§ PROBLEM
Please quote exactly the lines below from the line containing "unfold Obligations.EncodeDecode" to the line containing "to nothing. -/", both lines included, and nothing else.

Collected data entries

theorem test_vectors_atomic_w :
    ([(slot 0xc321100000000000, [(1, 0x1000), (2, 0xaaaaaaaa00000001)], (4, 0xffffffff, 0x0), 2, 0xaaaaaaaa00000001),
      (slot 0xc321100001000000, [(1, 0x1000), (2, 0xaaaaaaaa00000001)], (4, 0xffffffff, 0x0), 2, 0xffffffff),
      (slot 0xc321100040000000, [(1, 0x1000), (2, 0xf0)], (4, 0xf, 0xff), 2, 0xf0),
      (slot 0xc321100051000000, [(1, 0x1000), (2, 0x0)], (4, 0x1234, 0x0), 2, 0x1234),
      (slot 0xc3211000a0000000, [(1, 0x1000), (2, 0xffffffff)], (4, 0xf0f0f0f, 0xf0f0f0f0), 2, 0xffffffff),
      (slot 0xc3211000e1000000, [(1, 0x1000), (2, 0xaaaaaaaa00000007)], (4, 0x80000000, 0x7), 2, 0x80000000),
      (slot 0xc3211000f1000000, [(0, 0xeeeeeeee00000009), (1, 0x1000), (2, 0x7)], (4, 0x9, 0x7), 0, 0x9),
      (slot 0xc3211000f1000000, [(0, 0x8), (1, 0x1000), (2, 0x7)], (4, 0x9, 0x9), 0, 0x9)] :
      List (Slot × List (RegNum × Word) × (Nat × Word × Word) × RegNum × Word)).all atomically = true := by decide

theorem test_vectors_atomic_dw :
    ([(slot 0xdb21100000000000, [(1, 0x1000), (2, 0x1)], (8, 0xffffffffffffffff, 0x0), 2, 0x1),
      (slot 0xdb21100001000000, [(1, 0x1000), (2, 0x5)], (8, 0x100000000, 0x100000005), 2, 0x100000000),
      (slot 0xdb21100041000000, [(1, 0x1000), (2, 0x8000000000000000)], (8, 0x1, 0x8000000000000001), 2, 0x1),
      (slot 0xdb21100050000000, [(1, 0x1000), (2, 0xff)], (8, 0x1234, 0x34), 2, 0xff),
      (slot 0xdb211000a1000000, [(1, 0x1000), (2, 0xffffffffffffffff)], (8, 0x0, 0xffffffffffffffff), 2, 0x0),
      (slot 0xdb211000e1000000, [(1, 0x1000), (2, 0x7)], (8, 0x9, 0x7), 2, 0x9),
      (slot 0xdb211000f1000000, [(0, 0x9), (1, 0x1000), (2, 0x7)], (8, 0x9, 0x7), 2, 0x7),
      (slot 0xdb211000f1000000, [(0, 0x100000009), (1, 0x1000), (2, 0x7)], (8, 0x9, 0x9), 0, 0x9),
      (slot 0xdb011000f1000000, [(0, 0x9), (1, 0x1000)], (8, 0x9, 0x9), 1, 0x1000),
      (slot 0xdb11100001000000, [(1, 0x1000)], (8, 0x3, 0x1003), 1, 0x3)] :
      List (Slot × List (RegNum × Word) × (Nat × Word × Word) × RegNum × Word)).all atomically = true := by decide

/-! ### 64-bit immediates (2.6) -/

/-- A platform with a map, a variable and a code address. -/
def platformConfig : Config :=
  { testConfig .little with
    mapByFd := [(3, 0x3000)]
    mapByIdx := [(0, 0x3000)]
    mapVal := [(0x3000, 0x2000)]
    varAddr := [(3, 0x4000)]
    codeAddr := [((0, -1), 0x5000)] }

/-- One wide load at pc 0: x[1], the pc and the status after it. -/
def wideLoad (cfg : Config) (w w2 : BitVec 64) : Option Word × Nat × RunStatus :=
  let t := afterStep (testState cfg 0 [slot w, slot w2] [] [])
  (Regs.get t.regs 1, t.pc, t.status)
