/-- What decodes was read from one slot with another opcode than the wide one, or from two with it. -/
theorem decode_cases {e : Endian} {slots : List Slot} {i : Instr} (h : decode e slots = .ok i) :
    (∃ sl rest, slots = sl :: rest ∧ (sl.fields e).opcode ≠ wideOpcode ∧ BasicFrom (sl.fields e) i) ∨
    ∃ sl second rest, slots = sl :: second :: rest ∧ (sl.fields e).opcode = wideOpcode ∧
      WideFrom (sl.fields e) (second.fields e) i := by
  unfold decode at h
  split at h
  case h_1 => exact nomatch h
  case h_2 sl rest =>
    split_ifs at h with hop
    · split at h
      case h_1 => exact nomatch h
      case h_2 second tail => exact .inr ⟨sl, second, tail, rfl, hop, decodeWide_wideFrom hop h⟩
    · exact .inl ⟨sl, rest, rfl, hop, decodeBasic_basicFrom h⟩

/-- Settles O5: the fields of the slots read are those of the instruction's row, and a slot is that of its fields. -/
theorem encodeDecode : Obligations.EncodeDecode := by
  unfold Obligations.EncodeDecode
  intro e slots i h
  obtain ⟨sl, rest, rfl, -, hi⟩ | ⟨sl, second, rest, rfl, -, hi⟩ := decode_cases h
  · exact ⟨hi.wf, by simp [encode, Instr.size, hi.secondImm_eq, hi.fields_eq]⟩
  · exact ⟨hi.wf, by simp [encode, Instr.size, hi.secondImm_eq, hi.fields_eq, hi.second_eq]⟩

/-- Bytes that are the encoding of a well-formed instruction decode to it. -/
theorem decode_bytes {e : Endian} {bytes : List Byte} {i : Instr} (hbytes : slotsOfBytes bytes = encode e i)
    (hwf : i.wf = true) : decode e (slotsOfBytes bytes) = .ok i := by
  have h := decodeEncode e i [] hwf
  rwa [List.append_nil, ← hbytes] at h

/-- Settles O2: each byte image is the encoding of its instruction on its host. -/
theorem sampleEncodings : Obligations.SampleEncodings := by
  unfold Obligations.SampleEncodings
  refine ⟨?_, ?_, ?_, ?_, ?_, ?_, ?_, ?_, ?_, ?_, ?_, ?_, ?_, ?_, ?_, ?_, ?_, ?_, ?_, ?_, ?_, ?_⟩
  all_goals exact decode_bytes (by decide) (by decide)

/-! ### The selector of CALL (43_jump.md R205) -/

section
variable (e : Endian) (d r : RegNum) (off : Offset) (imm : Imm) (rest : List Slot) {i : Instr}

theorem decode_call :
    decode e ((⟨0x85, d, r, off, imm⟩ : Fields).slot e :: rest) = formCall ⟨0x85, d, r, off, imm⟩ := by
  rw [decode_slot e rest (show (0x85 : BitVec 8) ≠ wideOpcode by decide)]
  simp [decodeBasic, Fields.cls, Fields.specific, decodeJmp]

theorem formCall_ok {f : Fields} (h : formCall f = .ok i) : f.src.toNat ≤ 2 ∧ f.dst = 0 ∧ f.off = 0 := by
  unfold formCall at h
  split_ifs at h with h0 h1 h2
  all_goals
    have hzero := (accept_eq_ok.mp h).1
    simp only [Bool.and_eq_true, beq_iff_eq] at hzero
    simp [*]

/-- The other opcode bytes of code 0x8 in the two jump classes decode to nothing. -/
theorem decode_callOther_ne {op : BitVec 8} (hop : op ∈ [(0x8d : BitVec 8), 0x86, 0x8e]) :
    decode e ((⟨op, d, r, off, imm⟩ : Fields).slot e :: rest) ≠ .ok i := by
  have hnarrow : ∀ op ∈ [(0x8d : BitVec 8), 0x86, 0x8e], op ≠ wideOpcode := by decide
  rw [decode_slot e rest (hnarrow op hop)]
  simp only [List.mem_cons, List.not_mem_nil, or_false] at hop
  obtain rfl | rfl | rfl := hop
  · simp [decodeBasic, Fields.cls, Fields.specific, decodeJmp]
  · simp [decodeBasic, Fields.cls, Fields.specific, decodeJmp32]
  · simp [decodeBasic, Fields.cls, Fields.specific, decodeJmp32]
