/-- The first trap listed for each fibre: one that meets several conditions raises only the first (11_faults R252). -/
def firstTraps (l : List (Nat × Trap)) : List (Nat × Trap) :=
  l.foldl (fun a p => if a.any (fun q => q.1 == p.1) then a else a ++ [p]) []

/-- Fibres of the issue trap at the first word of the group (R253, R256). -/
def State.trapTurn (s : State) (t : Turn) (traps : List (Nat × Trap)) : State × Turn :=
  (s.trapAll t.i.crew t.i.group (firstTraps traps), { t with gone := t.gone ++ (firstTraps traps).map fun p => p.1 })

/-- A trap in every fibre of the issue, whatever its guard (R80). -/
def State.trapIssue (s : State) (i : Issue) (cause : Cause) : Out :=
  .next ((s.trapAll i.crew i.group (i.ranks.map fun k => (k, ⟨cause, 0⟩))).endRun i [])

/-- The guard of a fibre (R20, R78). -/
def Ext.guardHolds (x : Ext) (f : Fibre) : Bool :=
  match x.guard with
  | some (pol, p) => f.pred p != pol
  | _ => true

/-- An access of a fibre whose landing a region closer waits for (R255): one whose value has come and waits for the end of its run (R28) has landed. -/
def Op.isRead (o : Op) : Bool :=
  match o.work with
  | .load .. | .atom .. | .cas .. | .hostAtom .. => true
  | _ => false

/-- A remote settle that has not been performed: the next instruction waits for it (16_ref R369). -/
def Op.isSettle (o : Op) : Bool :=
  match o.work with
  | .settle _ => true
  | _ => false

/-- A tile's state lets the instruction issue (04_matrix R124); a tile beyond the declared count is left to the instruction's own check. -/
def Crew.tileOk (c : Crew) (u : TileUse) (t : Nat) : Bool :=
  match c.tiles[t]? with
  | none => true
  | some x =>
    match u with
    | .none | .always => true
    | .settled | .starts => x.st == .empty || x.st == .ready
    | .ready | .drains => x.st == .ready

/-- Whether there is a fibre of a rank and it satisfies a test. -/
def Crew.fibTest (c : Crew) (p : Fibre → Bool) (k : Nat) : Bool :=
  match c.fib k with
  | some f => p f
  | none => false

/-- Whether a fibre is in an attempt. -/
def Crew.inTx (c : Crew) (k : Nat) : Bool := c.fibTest (fun f => f.tx.isSome) k

/-- The fibres of an issue that execute its instruction (R20). -/
def Crew.executing (c : Crew) (i : Issue) : List Nat := i.ranks.filter (c.fibTest fun f => i.ext.guardHolds f)

/-- What an instruction waits for at issue whatever its unit: a remote settle of its fibres (16_ref R369), their loads at a region closer or REGION (11_faults R255), its tile (04_matrix R124). -/
def State.ownWaits (s : State) (i : Issue) (c : Crew) (f : Form) (x : List Nat) : Bool :=
  (s.ops.any fun o => o.crew == i.crew && o.isSettle && o.ranks.any fun r => i.ranks.contains r) ||
  ((f.region || f.waits) && s.ops.any fun o => o.crew == i.crew && o.isRead && o.ranks.any fun r => x.contains r) ||
  (!x.isEmpty && !c.tileOk f.use f.tile)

§ WRITTEN REPLY
  unfold Obligations.EncodeDecode
  intro e slots i h
  obtain ⟨sl, rest, rfl, -, hi⟩ | ⟨sl, second, rest, rfl, -, hi⟩ := decode_cases h
  · exact ⟨hi.wf, by simp [encode, Instr.size, hi.secondImm_eq, hi.fields_eq]⟩
  · exact ⟨hi.wf, by simp [encode, Instr.size, hi.secondImm_eq, hi.fields_eq, hi.second_eq]⟩

/-- Bytes that are the encoding of a well-formed instruction decode to it. -/
theorem decode_bytes {e : Endian} {bytes : List Byte} {i : Instr} (hbytes : slotsOfBytes bytes = encode e i)
    (hwf : i.wf = true) : decode e (slotsOfBytes bytes) = .ok i := by
  have h := decodeEncode e i [] hwf
  rwa [List.append_nil, ← hbytes] at h

/-- Settles O2: each byte image is the encoding of its instruction on its host. -/
theorem sampleEncodings : Obligations.SampleEncodings := by
  unfold Obligations.SampleEncodings
  refine ⟨?_, ?_, ?_, ?_, ?_, ?_, ?_, ?_, ?_, ?_, ?_, ?_, ?_, ?_, ?_, ?_, ?_, ?_, ?_, ?_, ?_, ?_⟩
  all_goals exact decode_bytes (by decide) (by decide)

/-! ### The selector of CALL (43_jump.md R205) -/

section
variable (e : Endian) (d r : RegNum) (off : Offset) (imm : Imm) (rest : List Slot) {i : Instr}

theorem decode_call :
    decode e ((⟨0x85, d, r, off, imm⟩ : Fields).slot e :: rest) = formCall ⟨0x85, d, r, off, imm⟩ := by
  rw [decode_slot e rest (show (0x85 : BitVec 8) ≠ wideOpcode by decide)]
  simp [decodeBasic, Fields.cls, Fields.specific, decodeJmp]

theorem formCall_ok {f : Fields} (h : formCall f = .ok i) : f.src.toNat ≤ 2 ∧ f.dst = 0 ∧ f.off = 0 := by
  unfold formCall at h
  split_ifs at h with h0 h1 h2
  all_goals
    have hzero := (accept_eq_ok.mp h).1
    simp only [Bool.and_eq_true, beq_iff_eq] at hzero
    simp [*]

/-- The other opcode bytes of code 0x8 in the two jump classes decode to nothing. -/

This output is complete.